You'd first need to decide if you're going to build them yourself of have someone else do it. Hit up Brandon over at Bikehubstore if you're looking for just parts....very affordable plus the guy is great to deal with. If you're looking to have them built, there are a bunch of pro's here that are more than qualified; Roland @ Zencyclery....great guy, Ergott and valleycyclist also come to mind. Plenty of others but that's just off the top of my head.

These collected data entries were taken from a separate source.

/-- Rows of the register map, part 2. -/
def rows2 : List Row := [
  ⟨.zn, ZN_UHT_CNT_HAZE, 1, 4, 0x0, 0x0, 0x0, 0x0⟩,
  ⟨.zn, ZN_UHT_CNT_OVERCAST, 1, 4, 0x0, 0x0, 0x0, 0x0⟩,
  ⟨.zn, ZN_UHT_CNT_ECLIPSE, 1, 4, 0x0, 0x0, 0x0, 0x0⟩,
  ⟨.zn, ZN_UHT_CNT_CLEAR, 1, 4, 0x0, 0x0, 0x0, 0x0⟩,
  ⟨.zn, ZN_UHT_CNT_REMAP, 1, 4, 0x0, 0x0, 0x0, 0x0⟩,
  ⟨.zn, ZN_UHT_CNT_SET, 1, 4, 0x0, 0x0, 0x0, 0x0⟩,
  ⟨.zn, ZN_TST_PER_CLEAR, 1, 4, 0x0, 0xFFF, 0x0, 0x0⟩,
  ⟨.zn, ZN_TST_PER_HAZE, 1, 4, 0x0, 0xFFF, 0x0, 0x0⟩,
  ⟨.zn, ZN_TST_PER_OVC, 1, 4, 0x0, 0x3F, 0x0, 0x0⟩,
  ⟨.zn, ZN_TST_PER_T2, 1, 4, 0x0, 0xFFF, 0x0, 0x0⟩,
  ⟨.zn, ZN_TST_GRACE, 1, 4, 0x1FFFFFF, 0x0, 0x0, 0x0⟩,
  ⟨.zn, ZN_TST_CTL, 1, 4, 0x0, 0x1F, 0x0, 0x0⟩,
  ⟨.zn, ZN_TST_REQ_SEL, 1, 4, 0xFFFFF, 0x0, 0x0, 0x0⟩,
  ⟨.zn, ZN_TST_REQ_COUNT, 1, 4, 0x1FFFF, 0x0, 0x0, 0x0⟩,
  ⟨.zn, ZN_TST_REQ_CMD, 1, 4, 0x0, 0x0, 0x3, 0x0⟩,
  ⟨.zn, ZN_TST_REQ_STAT, 1, 4, 0x0, 0x0, 0x0, 0x0⟩,
  ⟨.zn, ZN_TST_REQ_PASS, 1, 4, 0x0, 0x0, 0x0, 0x0⟩,
  ⟨.zn, ZN_TST_REQ_FAIL, 1, 4, 0x0, 0x0, 0x0, 0x0⟩,
  ⟨.zn, ZN_TST_REQ_VOID, 1, 4, 0x0, 0x0, 0x0, 0x0⟩,
  ⟨.zn, ZN_TST_REQ_NOTRUN, 1, 4, 0x0, 0x0, 0x0, 0x0⟩,
  ⟨.zn, ZN_TST_ACTIVE, 1, 4, 0x0, 0x0, 0x0, 0x0⟩,
  ⟨.zn, ZN_TST_CNT_PASS, 1, 4, 0x0, 0x0, 0x0, 0x0⟩,
  ⟨.zn, ZN_TST_CNT_FAIL, 1, 4, 0x0, 0x0, 0x0, 0x0⟩,
  ⟨.zn, ZN_TST_CNT_VOID, 1, 4, 0x0, 0x0, 0x0, 0x0⟩,
  ⟨.zn, ZN_TST_CNT_OVERDUE, 1, 4, 0x0, 0x0, 0x0, 0x0⟩,
  ⟨.zn, ZN_TST_CNT_STASH_LOST, 1, 4, 0x0, 0x0, 0x0, 0x0⟩,
  ⟨.zn, ZN_TST_CNT_COPYB, 1, 4, 0x0, 0x0, 0x0, 0x0⟩,
  ⟨.zn, ZN_PAT_SRC_LO, 1, 4, 0xFFFFFFFF, 0x0, 0x0, 0x0⟩,
  ⟨.zn, ZN_PAT_SRC_HI, 1, 4, 0xFFFF, 0x0, 0x0, 0x0⟩,
  ⟨.zn, ZN_PAT_LEN, 1, 4, 0xFFFFFF, 0x0, 0x0, 0x0⟩,
  ⟨.zn, ZN_PAT_CMD, 1, 4, 0x0, 0x0, 0x3, 0x0⟩,
  ⟨.zn, ZN_PAT_STAT, 1, 4, 0x0, 0x0, 0x0, 0x0⟩,
  ⟨.zn, ZN_PAT_VER_LO, 1, 4, 0x0, 0x0, 0x0, 0x0⟩,
  ⟨.zn, ZN_PAT_VER_HI, 1, 4, 0x0, 0x0, 0x0, 0x0⟩,
  ⟨.zn, ZN_PAT_FLOOR_LO, 1, 4, 0x0, 0x0, 0x0, 0x0⟩,
  ⟨.zn, ZN_PAT_FLOOR_HI, 1, 4, 0x0, 0x0, 0x0, 0x0⟩,
  ⟨.zn, ZN_PAT_INFO, 1, 4, 0x0, 0x0, 0x0, 0x0⟩,
  ⟨.zn, ZN_PAT_RETRY, 1, 4, 0x0, 0x3F, 0x0, 0x0⟩,
  ⟨.zn, ZN_PAT_MISSING, 1, 4, 0x0, 0x0, 0x0, 0x0⟩,
  ⟨.zn, ZN_PAT_CNT_INSTALL, 1, 4, 0x0, 0x0, 0x0, 0x0⟩,
  ⟨.zn, ZN_PAT_CNT_REJECT, 1, 4, 0x0, 0x0, 0x0, 0x0⟩,
  ⟨.zn, ZN_PAT_CNT_ROUNDS, 1, 4, 0x0, 0x0, 0x0, 0x0⟩,
  ⟨.zn, ZN_PAT_CNT_REPAIR, 1, 4, 0x0, 0x0, 0x0, 0x0⟩,
  ⟨.zn, ZN_PAT_CNT_LATE, 1, 4, 0x0, 0x0, 0x0, 0x0⟩,
  ⟨.zn, ZN_SD_CTL, 1, 4, 0x0, 0x3FF, 0x0, 0x0⟩,
  ⟨.zn, ZN_SD_QUIESCE, 1, 4, 0xFFFFF, 0x0, 0x0, 0x0⟩,
  ⟨.zn, ZN_SD_LIMIT, 1, 4, 0x1FFFFFF, 0x0, 0x0, 0x0⟩,
  ⟨.zn, ZN_SD_CMD, 1, 4, 0x0, 0x0, 0x3, 0x0⟩,
  ⟨.zn, ZN_SD_STAT, 1, 4, 0x0, 0x0, 0x0, 0x0⟩,
  ⟨.zn, ZN_SD_ROWS, 1, 4, 0x0, 0x0, 0x0, 0x0⟩]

Cost?...depends. I'd either decide on a number and build a set with the best components that budget affords OR pick the components and let the cost be what it is. Stans Alphas can be had at $120 each or less, CX-rays around $3 each, give or take, good nipples around $.30-.40/ea with hubs being the biggest variable. Alchemy are arguably the best choice given cost and build quality at $600 but opinions vary. My first build ever used Brandon's "superlight" hubs at ~280grams total and they're ~$100/set.


----------



## cmg (Oct 27, 2004)

american classics sprint 350, Stans Alpha 340's are 350gram or less rims. chase a light rim with 28 or more spokes. while they may only produce 0.1/.2mph faster on a 6% grade at 250 watts increase they'll be easier to spin up. the Fulcrum Zeros two-way fit and Dura c24 CL may be a light wheelset the rims may be hevier than the AC 350s or SA 340s. light rims with 28 or more spokes.


----------



## sadisticnoob (Dec 6, 2009)

sneakyracer said:


> IMHO nothing rolls better than the high end Fulcrum wheels. Yea, some do not like to depend on proprietary parts should anything goes wrong but the Fulcrum have awesome hubs that roll very smooth and are easy to adjust and the wheels transfer power nicely due to their rigidity but the ride is also good.
> 
> I currently ride the Fulcrum Racing 1 2-way fit and had the Racing 3's. I also have ridden Mavic's. Specially the Cosmic SL's.


agree with this 

using the zeroes and have a pair of racing 5 evos.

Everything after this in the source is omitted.